The year following the invasion of the Seljuks the Pagatrid Rhupen founded a small principality in Cilicia, which by gradually extending its boundaries became known later as the kingdom of Lesser Armenia. Internal disputes between the Catholics and Gregorians weakened this little State and facilitated its conquest by Egypt in 1375.
In 1414 Selim I., Osmanli Sultan of Constantinople, drove out the Mongols, and with their disappearance Armenia was incorporated in the Ottoman Empire under the name of Kurdistan.
II.
The physical features of Kurdistan have an important bearing on the political history of the country. It is a high tableland 6,000 feet or so above the sea level. On the north it descends somewhat abruptly to the Black Sea, on the south it exhibits a series of rugged terraces ending in the lowlands of Mesopotamia, while on the east and west it slopes more gradually, until it reaches the low plateaux of Persia and Asia Minor.
The general appearance of this tableland is uninteresting and monotonous. Most of the hills are grass-covered and treeless except for patches of scrubby looking bushes, while the plains are wide and cultivated. The winters are long and severe; the summers, which last about five months, are very hot and almost without rain.
The population falls into three distinct groups: sedentary, semi-nomadic and nomadic.
THE FIRST GROUP, consisting of Armenians, Greeks, Turks, Jews, and some few Kurds, lives in the plains, chiefly as agriculturists, merchants and traders, but their staple means of livelihood is undoubtedly agriculture. During the short summer months they till the fields, and in the winter retire to their towns and villages. They are a hard-working, thrifty and prosperous race.

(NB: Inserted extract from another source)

-- ==== Sys2Proof/Laws/State.lean ====
section
/-! SUPPORT. One lemma per field per update of the state and of a pick, and what each accessor reads after it. -/

namespace Sys2Proof.Machine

THE SECOND GROUP, the semi-nomads, are Kurds. They migrate with their flocks along the valleys in the spring, the slopes in summer, and the mountain tops in autumn. They sell wool, butter, goats’ hair, skins, and animals for slaughter to the traders in the plains, and in return purchase domestic necessaries such as barley, petroleum and sugar for their own use, and hay for their herds. Thus provided they move, as winter approaches, to the mountain villages, there to await the coming of the following spring.

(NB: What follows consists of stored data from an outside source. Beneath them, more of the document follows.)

theorem test_hyp_bufferSettled (path : Nat) : ((buf 0).noteLatent [(src 2, 1)]).lanesSettled path :=
  lanesSettled_of_nil (by decide +kernel) (by decide +kernel) path

/-- Lanes 0 and 1 with transactions: one has read and written, the other has not. -/
def tx : State := onPick ln (fun p => { p with txs := [
  (0, { reads := [(0x200000, 0xFFFFFFFF, 0)], writes := [(0x200004, 0xFF00, 0x700)], status := 9 }), (1, { status := 10 })] })

theorem test_hyp_transactions : ln.laneReady 0 0 [] [] = true ∧ ln.pick.txs = [] ∧
    (∀ i ∈ lanesOf ln.fragLanes, ln.pick.txs.lookup i = none) ∧
    (∀ n ∈ ln.fragment.members, (ln.pick.ls.strand n).stack.length < 32) ∧ (238 : BitVec 8).toNat ≤ 239 ∧
    ln.hasRoom ln.fragLanes [] (destNames (destOf 238)) = true ∧ conflictLosers tx.pick.txs = [] ∧
    tx.laneReady 0 0 [] [] = true ∧ (∀ e ∈ tx.picks, e.1 ≠ tx.cur → e.2.txs = []) := by decide +kernel

/-- A waiting result for v8 and one that another to its name follows; a status register that is allocated. -/
def owes : State := onPick (vregs [(8, fun _ => 1), (9, fun _ => 0)] tx) (fun p => { p with txs := [], pending := [
  { seq := 1, dest := .vreg 8, mask := 3, vals := [(0, 7)], due := 0, isVar := true, path := 0, batch := 1 }] })

theorem test_hyp_fenceResults : owes.laneReady 0 0 [] [] = true ∧ owes.pick.txs = [] ∧ (owes.pick.name 8).st = .allocated ∧
    (∀ e ∈ owes.pick.pending, e.isVar = true ∧ e.dest = .vreg 8) ∧ (∃ e, owes.pick.pending = [e]) ∧
    (0 ∈ lanesOf (tx.lanesActive 0 0) ∧ (tx.pick.txs.lookup 0).isSome = true) ∧ (tx.pick.name 9).st ≠ .allocated ∧
    ((vregs [(9, fun _ => 0)] tx).pick.name 9).st = .allocated :=
  ⟨by decide +kernel, rfl, by decide +kernel, by decide +kernel, ⟨_, rfl⟩, by decide +kernel⟩

/-- The transactions of `tx` meet the conditions of a commit. -/
theorem test_hyp_commit : ∀ i x, i ∈ lanesOf tx.fragLanes ∧ tx.pick.txs.lookup i = some x →
    (∀ c ∈ x.writes, c.1 % 4 = 0) ∧ (x.unit.map (·.1)).Nodup ∧ (∀ c ∈ x.reads, tx.wordAt c.1 &&& c.2.1 = c.2.2 &&& c.2.1) ∧
    ∀ j y, j ∈ lanesOf tx.fragLanes ∧ tx.pick.txs.lookup j = some y → j ≠ i →
      ∀ c ∈ x.unit, (∀ e ∈ y.reads, e.1 ≠ c.1) ∧ ∀ e ∈ y.unit, e.1 ≠ c.1 := by
  have h : ∀ i ∈ lanesOf tx.fragLanes, ∀ x ∈ tx.pick.txs.lookup i,
      (∀ c ∈ x.writes, c.1 % 4 = 0) ∧ (x.unit.map (·.1)).Nodup ∧ (∀ c ∈ x.reads, tx.wordAt c.1 &&& c.2.1 = c.2.2 &&& c.2.1) ∧
      ∀ j ∈ lanesOf tx.fragLanes, ∀ y ∈ tx.pick.txs.lookup j, j ≠ i →
        ∀ c ∈ x.unit, (∀ e ∈ y.reads, e.1 ≠ c.1) ∧ ∀ e ∈ y.unit, e.1 ≠ c.1 := by decide +kernel
  rintro i x ⟨hi, hx⟩
  obtain ⟨h1, h2, h3, h4⟩ := h i hi x hx
  exact ⟨h1, h2, h3, fun j y hy => h4 j hy.1 y hy.2⟩

theorem test_hyp_laneAccumulators : lrTiles lv.team.lr ≤ (1 : BitVec 4).toNat ∧ (0 : BitVec 4).toNat < lrTiles lv.team.lr ∧
    lv.laneReady 0 0 [] [(src 2, 1)] = true ∧ lv.laneReady 0 0 [] [(src 2, 1), (src 1, 1)] = true ∧
    lv.hasRoom (lv.lanesActive 0 0) [(src 2, 1)] [8] = true ∧ lv.team.tilePoison = [] := by decide +kernel

/-! ## Hypotheses: events at a pick -/

/-- A load's result for v8 and a fixed-latency one for p1. -/
def varRes : Pending := { seq := 1, dest := .vreg 8, mask := 3, vals := [], due := 0, isVar := true, path := 0, batch := 1 }
def fixRes : Pending := { seq := 2, dest := .pred 1, mask := 1, vals := [(0, 1)], due := 6, isVar := false }
def res : State := onPick lv (fun p => { p with clk := 5, pending := [varRes, fixRes] })

/-- A block not started; one that has run to its end; one all of whose fragments wait. -/
def fresh : State := onPick ln (fun p => { p with queue := p.queue.map (fun b => { b with started := false }), lanes := {} })
def atEnd : State := onPick ln (fun p =>
  { p with lanes := (List.range 8).foldl (fun l n => l.setStrand n { lpc := none, mask := 0 }) p.lanes
           queue := p.queue.map (fun b => { b with batches := [1, 1] })
           pending := [{ seq := 1, dest := .nothing, mask := 0, vals := [], due := 0, isVar := true, path := 1, batch := 1 },
             { seq := 2, dest := .vreg 8, mask := 1, vals := [], due := 4, isVar := false }] })
def passed : State := onPick ln (fun p => { p with lanes := { p.lanes with frags := p.lanes.frags.map (fun f =>
  { f with rise := 2, passed := 64 }) } })
def met : State := onPick two (fun p => { p with lanes := { p.lanes with frags := p.lanes.frags.map (fun f =>
  { f with waitAt := some 0 }) } })

theorem test_hyp_results :
    (let r := varRes
     r.isVar = true ∧ res.pick.pending.filter (fun x => x.isVar && x.seq == r.seq) = [r] ∧
     ∀ x ∈ res.pick.pending, x.isVar = false → x.seq < r.seq → x.dest ≠ r.dest) ∧
    (let r := fixRes
     r.isVar = false ∧ res.pick.clk < r.due ∧
     res.pick.pending.filter (fun x => !x.isVar && decide (x.due ≤ r.due)) = [r]) := by decide +kernel

theorem test_hyp_laneProgress : fresh.pick.blocks.map (·.started) = [false] ∧ fresh.laneLive = true ∧
    fresh.team.phase.isSaving = false ∧ atEnd.pick.blocks.map (·.started) = [true] ∧ atEnd.laneLive = true ∧
    (∀ n < 8, (atEnd.pick.ls.strand n).lpc = none) ∧ atEnd.pick.pending.map (·.dest) = [.nothing, .vreg 8] ∧
    atEnd.pick.pending.map (·.isVar) = [true, false] ∧ atEnd.pick.blocks.map (·.batches) = [[1, 1]] ∧
    met.laneLive = true ∧ met.pick.running = true ∧ met.pick.ls.frags.filter met.pick.ls.fragLive ≠ [] ∧
    (∀ f ∈ met.pick.ls.frags.filter met.pick.ls.fragLive, f.waitAt.isSome = true) ∧
    (∀ n < 8, ((met.pick.ls.frags.filter met.pick.ls.fragLive).flatMap Fragment.members).count n ≤ 1) ∧
    passed.pick.ls.frags[0]?.map (fun f => (f.rise, f.passed)) = some (2, 64) ∧ passed.pick.running = true := by
  decide +kernel

/-- A loom of eighteen picks whose reservations and the names of the first fill bank 0; the first one wants a name. -/
def crowd : State :=
  let s := onTeam sc (fun m => { m with picks := (List.range 18).map (64 + ·) })
  let s := onCtx s (fun c => { c with rbBase := 0x1000000 })
  let s := { s with picks := (List.range 17).foldl (fun t k => tput {} t (65 + k)
    { live := true, team := 1, index := k + 1, slot := k + 1, reservation := 239 }) s.picks }
  onPick s (fun p => { p with parkWant := some (0, 1), names := [0, 4, 8, 12].map (fun n => (n, { st := .allocated })) })

/-- A pick alone, parked with two names spilled. -/
def away : State := onCtx (onPick sc (fun p => { p with parked := true, spilled := [8, 4] })) (fun c => { c with rbBase := 0x1000000 })

theorem test_hyp_pickTraps :
    ((onPick sc (fun p => { p with xfences := [⟨4, 8, 1, false⟩] })).pick.xfences.map (·.drained) = [false]) ∧
    (let s := onPick sc (fun p => { p with held := some { cause := .perm, tval := 0, src := true, tspc := 4 } })
     s.pick.held.map (fun r => (r.async, r.src)) = some (false, true) ∧ s.pick.wait = .none ∧ s.pick.parked = false ∧
     ∀ f ∈ s.pick.ls.frags, f.hold = none) ∧
    ∀ w ∈ [Wait.none, .latch 1 2 3 4 5],
      let s := onPick sc (fun p => { p with dieLost := 8, wait := w })
      s.pick.live = true ∧ s.pick.mode = false ∧ s.pick.parked = false ∧ s.pick.held = none ∧ s.pick.dieLost ≠ 0 ∧
      s.pick.ls.frags.any (fun f => f.hold.isSome) = false := by decide +kernel

theorem test_hyp_parking : crowd.pick.parked = false ∧
    crowd.surplus crowd.team.die crowd.team.loom 0 < crowd.pick.lacks 0 ∧
    crowd.victim crowd.team.die crowd.team.loom 0 = some 64 ∧ (crowd.pickAt 64).drain.surplusNames = [12, 8] ∧
    (∀ n ∈ (crowd.pickAt 64).drain.surplusNames, (crowd.resolve2 (crowd.ctxAt (crowd.teamAt (crowd.pickAt 64).team).ctx) rightW
      (crowd.spillAt 64 n) 128).toOption.map (·.1) = some (List.range' (crowd.spillAt 64 n) 128)) ∧
    ((crowd.pickAt 64).drain.surplusNames.map (crowd.spillAt 64)).Pairwise (fun a b => a + 128 ≤ b ∨ b + 128 ≤ a) ∧
    away.pick.parked = true ∧ away.loomPicks away.team.die away.team.loom = [64] ∧
    (∀ b < 4,
      let n := (away.pick.spilled.filter (fun x => x % 4 == b)).length + away.pick.lacks b
      n = 0 ∨ n ≤ away.surplus away.team.die away.team.loom b) ∧
    (∀ n ∈ away.pick.spilled, (away.resolve2 away.ctx rightR (away.spillAt away.cur n) 128).toOption.isSome = true) := by
  decide +kernel

/-! ## Hypotheses: engines and units -/

/-- Operation 1 of pick 64, and its team's launch. -/
def op1 (o : Op) (s : State) : State := { s with ops := [(1, o)] }
def launch (l : Launch) (s : State) : State :=
  { onTeam s (fun m => { m with launch := 1 }) with launches := tput {} s.launches 1 l }

/-- SH.FILL of two words at 0x200000, and MX.ZERO of tile 0, in execution; a collective of one rank, this one. -/
def fill (ph : OpPhase) : Op := { pick := 64, func := 0x04, path := 2, batch := 1, desc := 0x200000 + 8 * 2 ^ 128 + 0xAABBCCDD * 2 ^ 160, phase := ph }
def zero0 : Op := { pick := 64, func := 0x15, path := 3, batch := 1, wa := 1, phase := .running }
def allred : Op := { pick := 64, func := 0x30, path := 5, batch := 1, desc := 0x200000 * 2 ^ 32 + 0x210000 * 2 ^ 96 + 2 * 2 ^ 160 }
def rank0 : State := op1 allred { onCtx sc (fun c => { c with cgBase := 0x300000, cgCount := 1 }) with
  mem := wrNat (wrNat sc.mem 0x300000 16 (1 + 0x300100 * 2 ^ 64)) 0x300100 4 5, dev := { sc.dev with devid := some 5 } }

theorem test_hyp_engineStart : (op1 (fill .queued) sc).opAt 1 = some (fill .queued) ∧
    (op1 (fill .queued) sc).canRun (fill .queued) = true ∧ rank0.opAt 1 = some allred ∧ rank0.canRun allred = true ∧
    (let v := { rank0 with cur := 64 }.setOp 1 { allred with phase := .running }
     let o := { allred with phase := .running }
     (v.coGroup o).toOption.any (fun g => (v.groupRefusal g).isNone) = true ∧ v.coWindow o = true ∧
     (v.coLocal o).toOption.any (fun data => data.length == 8) = true) ∧ rank0.poison = [] ∧ allred.joint = [] := by
  decide +kernel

These Kurds are a truculent, warlike, yet simple, generous and industrious race. They live in separate tribes or communities under their own chieftains. The character of the tribes varies considerably, some being fiercer than others. Some regard all strangers with suspicion and repel them, while others welcome and confide in them. In this respect, and in fact in many other characteristics, they very much resemble the Scotch Highland clans of some two hundred years ago. Like these they at times war with one another, the usual cause for dispute being either the ownership of the ground on which the flocks are grazed, or the proprietorship of a well.